The board of the state health insurance exchange, Connect for Health Colorado, voted unanimously Monday to spend up to $5.1 million through fiscal year 2016 to try to fix technology problems with online enrollment.
Staff said they expect the investment in technological “enhancements” to be offset in $6 million in reduced costs within 15 months. The fixes should should lower costs at the call center and allow more consumers to become customers.
The potential for savings could go as high as $9 million, staff said.
Problems with online enrollment for 2015 caused the budget for the exchange’s call center to soar from $13.6 million to more than an estimated $21 million.
The board earlier approved an additional $322,000 through the end of February to try to sign up applicants stalled in the state health insurance exchange’s enrollment system.
While the board and its legislative oversight committee won’t see a final draft budget for the exchange for fiscal year 2016 until the end of June, staff has made various forecasts showing they previously underestimated the revenues needed for self-sufficiency by year’s end.
A $26 million annual budget, previously predicted by exchange officials to be sufficient once startup expenses and federal grants were behind them, turns out to be inadequate, according to their latest projections.
Exchange budgets of the next three years could fluctuate from $34.5 million to $44.1 million in size, the financial forecasts indicate.
Financial planning documents show scenarios in which the current fee on health insurance plans purchased through the exchange, 1.4 percent, is increased as high as the federal exchange rate , 3.5 percent.

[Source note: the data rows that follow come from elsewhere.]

theorem witness_EmptyBufferIsShortFrame :
    (received [] 0x11 3).rxLen.toNat ≤ 1 ∧ (received [0x11] 0x11 0).rxLen.toNat ≤ 1 ∧
    (received [0x11, 0x03, 0x00, 0x00] 0x11 0).rxLen.toNat < 5 := by decide

/-- V-PAR-31 with its last byte changed. -/
theorem witness_CorruptedCrcByteIsReported :
    let s₁ := received [0x11, 0x06, 0x00, 0x03, 0x01, 0xF4, 0x7B, 0x4D] 0x11 0
    let s₂ := received [0x11, 0x06, 0x00, 0x03, 0x01, 0xF4, 0x7B, 0x4C] 0x11 0
    (∃ t, exec .parseWsr s₁ = .next t ∧ t.errCode = .none) ∧
    s₂.slave = s₁.slave ∧ s₂.arg1 = s₁.arg1 ∧ s₂.rxLen = s₁.rxLen ∧ 7 + 1 = s₁.rxLen.toNat ∧
    s₂.rxByte 7 ≠ s₁.rxByte 7 ∧ ∀ k, k < s₁.rxLen.toNat → k ≠ 7 → s₂.rxByte k = s₁.rxByte k :=
  ⟨⟨_, rfl, by decide +kernel⟩, by decide +kernel⟩

theorem witness_TrailingZeroByteIsAccepted :
    let s₁ := received response 0x11 3
    let s₂ := received (response ++ [0x00]) 0x11 3
    (∃ t, exec .parseRhr s₁ = .next t ∧ t.errCode = .none) ∧
    s₂.slave = s₁.slave ∧ s₂.arg1 = s₁.arg1 ∧ s₁.rxLen.toNat < 256 ∧ s₂.rxLen.toNat = s₁.rxLen.toNat + 1 ∧
    (∀ k, k < s₁.rxLen.toNat → s₂.rxByte k = s₁.rxByte k) ∧ s₂.rxByte s₁.rxLen.toNat = 0x00 :=
  ⟨⟨_, rfl, by decide +kernel⟩, by decide +kernel⟩

theorem witness_EchoOfABuiltWriteParses :
    let r := received [0x11, 0x06, 0x00, 0x03, 0x01, 0xF4, 0x7B, 0x4D] 0x11 0
    ∃ t, exec .buildWsr (operands 0x11 3 0x01F4 []) = .next t ∧ r.slave = (operands 0x11 3 0x01F4 []).slave ∧
      r.rxLen = t.txLen ∧ ∀ k, k < t.txLen.toNat → r.rxByte k = t.txByte k :=
  ⟨_, rfl, rfl, by decide +kernel, by decide +kernel⟩

theorem witness_CtrlWriteResetsOrEnablesTheInterrupt :
    (3#32).getLsbD 0 = true ∧ (0xFFFFFFFE#32).getLsbD 0 = false := by decide

theorem witness_ResetLeavesTheResetValues :
    { busyCore with agenda := [.hardwareReset] }.agenda = .hardwareReset :: [] ∧ (1#32).getLsbD 0 = true := by decide

theorem witness_ResetsFreeTheBuffersAndKeepTheOutsideWorld :
    { busyCore with agenda := [.hardwareReset] }.agenda = .hardwareReset :: [] ∧ (1#32).getLsbD 0 = true := by decide

theorem witness_StatusWriteClearsDoneAndIgn :
    (0x2#32).getLsbD 1 = true ∧ (0x2#32).getLsbD 3 = false ∧ (0x8#32).getLsbD 1 = false ∧ (0x8#32).getLsbD 3 = true := by
  decide

theorem witness_CmdWriteIsAcceptedOrDropped : State.reset.busy = false ∧ (pending 0x303).busy = true := by decide

theorem witness_OperandWritesKeepTheirFields :
    State.reset.busy = false ∧ (0x00#8).toNat % 4 = 0 ∧ (0xFC#8).toNat % 4 = 0 := by decide

theorem witness_RxbufWriteThenReadReturnsTheWord : State.reset.busy = false ∧ (0xFC#8).toNat % 4 = 0 := by decide

/-- An offset for each clause: the dropped ones at the ends of RXBUF, the four that take effect, an ignored one. -/
theorem witness_BusyWritesFollowTheirOffset :
    [0x200#12, 0x2FC#12, 0x008#12, 0x00C#12, 0x010#12, 0x014#12, 0x01C#12, 0x028#12, 0x000#12, 0x004#12, 0x020#12, 0x024#12,
      0x1FC#12, 0x300#12].all (fun off =>
        let s : State := { pending 0x303 with agenda := [.access (.write off .w32 7)] }
        s.busy && off.toNat % 4 == 0 && s.agenda == .access (.write off .w32 7) :: []) = true := by decide

theorem witness_RxbytesDeliversTheFrame :
    State.reset.busy = false ∧ (List.replicate 256 (0x55 : Byte)).length ≤ 256 ∧ ([] : List Byte).length ≤ 256 := by
  decide +kernel

theorem witness_CmdWriteBesideACompletionHasBothOrders :
    let before : State := { pending 0x303 with agenda := [.access (.write 0x008 .w32 5), .engine] }
    let after : State := { pending 0x303 with agenda := [.engine, .access (.write 0x008 .w32 5)] }
    (before.busy = true ∧ before.pend = some 0x303 ∧ before.agenda = .access (.write 0x008#12 .w32 5) :: .engine :: []) ∧
    (after.busy = true ∧ after.pend = some 0x303 ∧ after.agenda = .engine :: .access (.write 0x008#12 .w32 5) :: []) := by
  decide

/-- The ends of the ranges; no offset lies in both lists. -/
theorem witness_ReservedAndReadOnlyOffsetsIgnoreWrites :
    (∀ off ∈ [0x038#12, 0x0FC#12, 0x3F4#12, 0x4F0#12, 0x4F4#12, 0xFFC#12], off.toNat % 4 = 0 ∧
      ((0x038 ≤ off.toNat ∧ off.toNat ≤ 0x0FF) ∨ 0x3F4 ≤ off.toNat)) ∧
    (∀ off ∈ [0x018#12, 0x034#12, 0x100#12, 0x1FC#12, 0x300#12, 0x3F0#12], off.toNat % 4 = 0 ∧
      (off ∈ [0x018#12, 0x02C#12, 0x030#12, 0x034#12] ∨ (0x100 ≤ off.toNat ∧ off.toNat ≤ 0x1FF) ∨
          (0x300 ≤ off.toNat ∧ off.toNat ≤ 0x3F3))) := by decide

theorem witness_IdleReadsReturnTheRegisters :
    fullCore.busy = false ∧ fullCore.fifo.length ≤ 123 ∧
    (operands 0 0 0 (List.replicate 123 0)).fifo.length ≤ 123 := by decide +kernel

theorem witness_IdleReadsReturnTheBuffers :
    fullCore.busy = false ∧ ∀ off ∈ [0x100#12, 0x1FC#12, 0x200#12, 0x2FC#12, 0x300#12, 0x3F0#12, 0x3F4#12, 0x4F0#12],
      off.toNat % 4 = 0 := by decide

/-- A result offset, STATUS, and an offset that is exact while busy. -/
theorem witness_BusyReadsDrawTheResultState :
    busyCore.Inv ∧ busyCore.busy = true ∧
      ∀ off ∈ [0x018#12, 0x100#12, 0x1FC#12, 0x300#12, 0x3F0#12, 0x004#12, 0x000#12, 0x200#12, 0x3F4#12,
        0x4F0#12, 0x4F4#12], off.toNat % 4 = 0 := ⟨busyCore_inv, by decide⟩

theorem witness_ReadsHaveNoSideEffect : State.reset.busy = false := by decide

theorem witness_WindowOffsetIsTheLowTwelveBits :
    inWindow Config.coreBase ∧ inWindow (Config.coreBase + 0xFFF) := by
  simp [inWindow]

/-- The STATUS write before the completion and after it. -/
theorem witness_StatusWriteBesideACompletionHasBothOrders :
    let before : State := { pending 0x303 with agenda := [.access (.write 0x004 .w32 2), .engine] }
    let after : State := { pending 0x303 with agenda := [.engine, .access (.write 0x004 .w32 2)] }
    (2#32).getLsbD 1 = true ∧
    (before.busy = true ∧ before.pend = some 0x303 ∧ before.agenda = .access (.write 0x004#12 .w32 2) :: .engine :: []) ∧
    (after.busy = true ∧ after.pend = some 0x303 ∧ after.agenda = .engine :: .access (.write 0x004#12 .w32 2) :: []) := by
  decide

/-- The input IRQ_LINE names, and another. -/
theorem witness_IrqReachesTheLineOfThePlatform :
    (Config.irqLine.controller = Config.irqLine.controller ∧ Config.irqLine.number = Config.irqLine.number) ∧
    ¬(Config.irqLine.controller = Config.irqLine.controller ∧ Config.irqLine.number + 1 = Config.irqLine.number) :=
  ⟨⟨rfl, rfl⟩, by omega⟩

theorem witness_LongRxbytesAreTruncated :
    State.reset.busy = false ∧ 256 < (List.replicate 257 (0x55 : Byte)).length ∧
      (List.replicate 257 (0x55 : Byte)).length < 2 ^ 32 := by
  simp only [List.length_replicate]
  decide

end Sys2Proof.Tests
end

section
/-! PROOFS. The two resets (10_state.md R44; 70_reset_and_hazards.md R270, R271): which operation each one is, and the
values it leaves. -/

namespace Sys2Proof.Machine

theorem State.reset_atResetValues : State.reset.AtResetValues := by constructor <;> rfl

theorem State.resetCore_atResetValues (s : State) : s.resetCore.AtResetValues := by constructor <;> simp

/-- `irq` needs IRQ_EN and DONE, and both are 0 after a reset (R250). -/
theorem State.AtResetValues.irq_eq_false {s : State} (h : s.AtResetValues) : s.irq = false := by
  simp [State.irq, h.irqEn]

theorem nextActivity_hardwareReset {s : State} {rest : List Event} (h : s.agenda = .hardwareReset :: rest) :
    s.nextActivity = .reset := by simp [State.nextActivity, h]

/-- A hardware reset is `resetCore`, with its event taken off the agenda (R270). -/
theorem step_hardwareReset {s : State} {rest : List Event} (h : s.agenda = .hardwareReset :: rest) :
    step s = .next s.takeEvent.resetCore := by
  simp only [step, nextActivity_hardwareReset h]

/-- A CTRL write with SRST set is `resetCore`, whatever its other bits (R133, R271). -/
theorem exec_wrCtrl_of_srst {v : Word} (h : v.getLsbD 0 = true) (s : State) :
    exec (.wrCtrl v) s = .next s.resetCore := by
  simp only [exec, execWrCtrl, h, if_true]

/-- Settles O42: both resets are `resetCore`, which leaves the values of R44, and at these values `irq` is 0. -/
theorem resetLeavesTheResetValues : Obligations.ResetLeavesTheResetValues := by
  have core_values : ∀ s : State, s.resetCore.AtResetValues ∧ s.resetCore.irq = false := fun s =>
    ⟨s.resetCore_atResetValues, s.resetCore_atResetValues.irq_eq_false⟩
  refine ⟨State.reset_atResetValues, State.reset_atResetValues.irq_eq_false, ?hardware, ?soft⟩
  case hardware => exact fun s _ h => ⟨_, step_hardwareReset h, core_values s.takeEvent⟩
  case soft => exact fun s _ h => ⟨_, exec_wrCtrl_of_srst h s, core_values s⟩

end Sys2Proof.Machine
end

section
/-! PROOFS. The host window (20_memory.md R60, R61): how an address becomes an offset, and the offsets at which a write
is ignored and a reserved read gives 0. -/

namespace Sys2Proof

/-- CORE_BASE is a whole number of windows (R60). -/
theorem Config.coreBase_mod_window : Config.coreBase % 4096 = 0 :=
  Nat.mod_eq_zero_of_dvd (Nat.dvd_mul_left ..)

theorem inWindow_iff (addr : Nat) : inWindow addr ↔ Config.coreBase ≤ addr ∧ addr < Config.coreBase + 4096 := by
  rw [inWindow, Config.window]

/-- Inside the window the twelve bits of the offset lose nothing of the difference. -/
theorem offsetOf_toNat {addr : Nat} (h : inWindow addr) : (offsetOf addr).toNat = addr - Config.coreBase := by
  obtain ⟨hlo, hhi⟩ := (inWindow_iff addr).1 h
  rw [offsetOf, BitVec.toNat_ofNat, Nat.mod_eq_of_lt (by omega)]

/-- Settles O56: the base is a multiple of 4096, so taking it away leaves the low 12 bits of an address. -/
theorem windowOffsetIsTheLowTwelveBits : Obligations.WindowOffsetIsTheLowTwelveBits := by
  have hbase := Config.coreBase_mod_window
  refine ⟨hbase, fun addr hin => ?_⟩
  rw [offsetOf_toNat hin]
  obtain ⟨hlo, hhi⟩ := (inWindow_iff addr).1 hin
  constructor <;> omega

/-- The registers a write does something at lie below the first reserved range (R23, R61). -/
theorem not_mem_writableRegisters {off : Offset} (h : 0x038 ≤ off.toNat) : off ∉ writableRegisters := fun hmem => by
  have below : ∀ r ∈ writableRegisters, r.toNat < 0x038 := by decide
  have := below off hmem
  omega

/-- An aligned write outside the writable registers and RXBUF falls to the last row (R121). -/
theorem decode_write_of_not_writable {off : Offset} (v : Word) (ha : off.toNat % 4 = 0)
    (hreg : off ∉ writableRegisters) (hbuf : ¬(0x200 ≤ off.toNat ∧ off.toNat ≤ 0x2FF)) :
    decode (.access (.write off .w32 v)) = .wrRoOrReserved off v := by
  have hrx : inRxbuf off = false := by rwa [← Bool.not_eq_true, Machine.inRxbuf_iff]
  simp only [writableRegisters, List.mem_cons, List.not_mem_nil, or_false, not_or] at hreg
  rw [decode, decodeAccess_write v ((Machine.wordAligned_iff off).2 ha)]
  simp only [decodeWrite, hreg, hrx, Bool.false_eq_true, if_false]

namespace Machine

/-- A read of an offset that draws nothing gives the value held there and changes nothing else, busy or not (R130). -/
theorem exec_rdName_of_not_drawn {off : Offset} (h : drawsWhileBusy off = false) (s : State) :
    exec (.rdName off) s = .next { s with readData := s.exactWord off } := by
  have hs : off ≠ Reg.status ∧ isResultState off = false := by simpa [drawsWhileBusy] using h
  simp only [exec, execRdName, State.readWord_of_other s hs.2 hs.1, h, Bool.and_false, Bool.false_eq_true, if_false]

/-- No reserved offset is result state or STATUS (R61, R125). -/
theorem drawsWhileBusy_reserved {off : Offset}
    (h : (0x038 ≤ off.toNat ∧ off.toNat ≤ 0x0FF) ∨ 0x3F4 ≤ off.toNat) : drawsWhileBusy off = false := by
  have registers : ∀ r ∈ [0x004#12, 0x018#12, 0x02C#12, 0x030#12, 0x034#12], r.toNat < 0x038 := by decide
  rw [← Bool.not_eq_true, drawsWhileBusy, Bool.or_eq_true, beq_iff_eq, isResultState_iff]
  rintro (hstatus | hreg | hbuf)
  · have := registers off (by simp [hstatus])
    omega
  · have := registers off (List.mem_cons_of_mem _ hreg)
    omega
  · omega

/-- Settles O51: no reserved or read-only offset is writable, and a reserved read gives the 0 held there. -/
theorem reservedAndReadOnlyOffsetsIgnoreWrites : Obligations.ReservedAndReadOnlyOffsetsIgnoreWrites := by
  refine fun s off v => ⟨rfl, fun ha => ⟨fun hres => ⟨?reservedWrite, ?reservedRead⟩, ?readOnly⟩⟩
  case reservedWrite => exact decode_write_of_not_writable v ha (not_mem_writableRegisters (by omega)) (by omega)
  case reservedRead =>
    rw [decode, decodeAccess_read ((wordAligned_iff off).2 ha), exec_rdName_of_not_drawn (drawsWhileBusy_reserved hres),
      State.exactWord_reserved s hres]
  case readOnly =>
    rintro (hreg | hbuf)
    · have registers : ∀ r ∈ [0x018#12, 0x02C#12, 0x030#12, 0x034#12], r ∉ writableRegisters ∧ r.toNat < 0x038 := by
        decide
      obtain ⟨hw, hlt⟩ := registers off hreg
      exact decode_write_of_not_writable v ha hw (by omega)
    · exact decode_write_of_not_writable v ha (not_mem_writableRegisters (by omega)) (by omega)

end Machine

end Sys2Proof
end

section
/-! PROOFS. The rule of legality of a command word (30_encoding.md R93): the condition on its four fields, and the nine
words of the map (R94) that meet it. -/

Additionally, the exchange is authorized to collect a broad market assessment from carriers, which currently is $1.25 per every health plan member outside the exchange, an estimated 875,000 people. The financial plans indicate an increase to the maximum allowed by law, or $1.80 per insured.
State insurance commissioner Marguerite Salazar, a non-voting board member, said the exchange likely would not see cost or revenue stability for two or three years.
“We’re being impacted by the continuing implementation of the (Affordable Care Act),” Salazar said.
She reminded the board that about 75,000 individuals who currently have non-compliant health plans under the act would be entering the marketplace next year.
“Call center costs could continue to go up,” Salazar said. But so would revenues.
Interim CEO Gary Drews said the exchange’s undersized staff, even when its 48 positions are filled, continues to be a hindrance to the exchange’s mission of lowering the state’s number of uninsured.
“We do need to add staff. The pace of audits has not let up,” Drews said. “We’re diverting a lot of resources to that work.”
The exchange has about 12 vacancies at the moment, including the top post.
The board selected a final candidate for CEO, Bob Malone , on April1, after an eight-month national search. However, a few hours earlier, Sen. Ellen Roberts, R-Durango, the chair of the Legislative Health Benefit Exchange Implementation Review Committee, had set up a subcommittee to draw up proposed qualifications for the job. Legislators review the board’s selection before a formal offer of employment can be made.
Roberts told The Denver Post late last week that the bipartisan group of four will identify the CEO’s needed skill set and consider the appropriate compensation package independent of the board’s recent selection of Malone.
“We’re not going to move any faster,” Roberts said. “Not to be obstructive about it — I understand the vacuum of leadership — but we will provide oversight.”
As the income tax deadline looms, Drews said the exchange sent out about 108,000 1095 tax forms to consumers who received advance premium tax credits in connection with purchasing plans. About 5 percent of the forms had to be corrected for diverse reasons, he said, but mostly because people experienced income changes.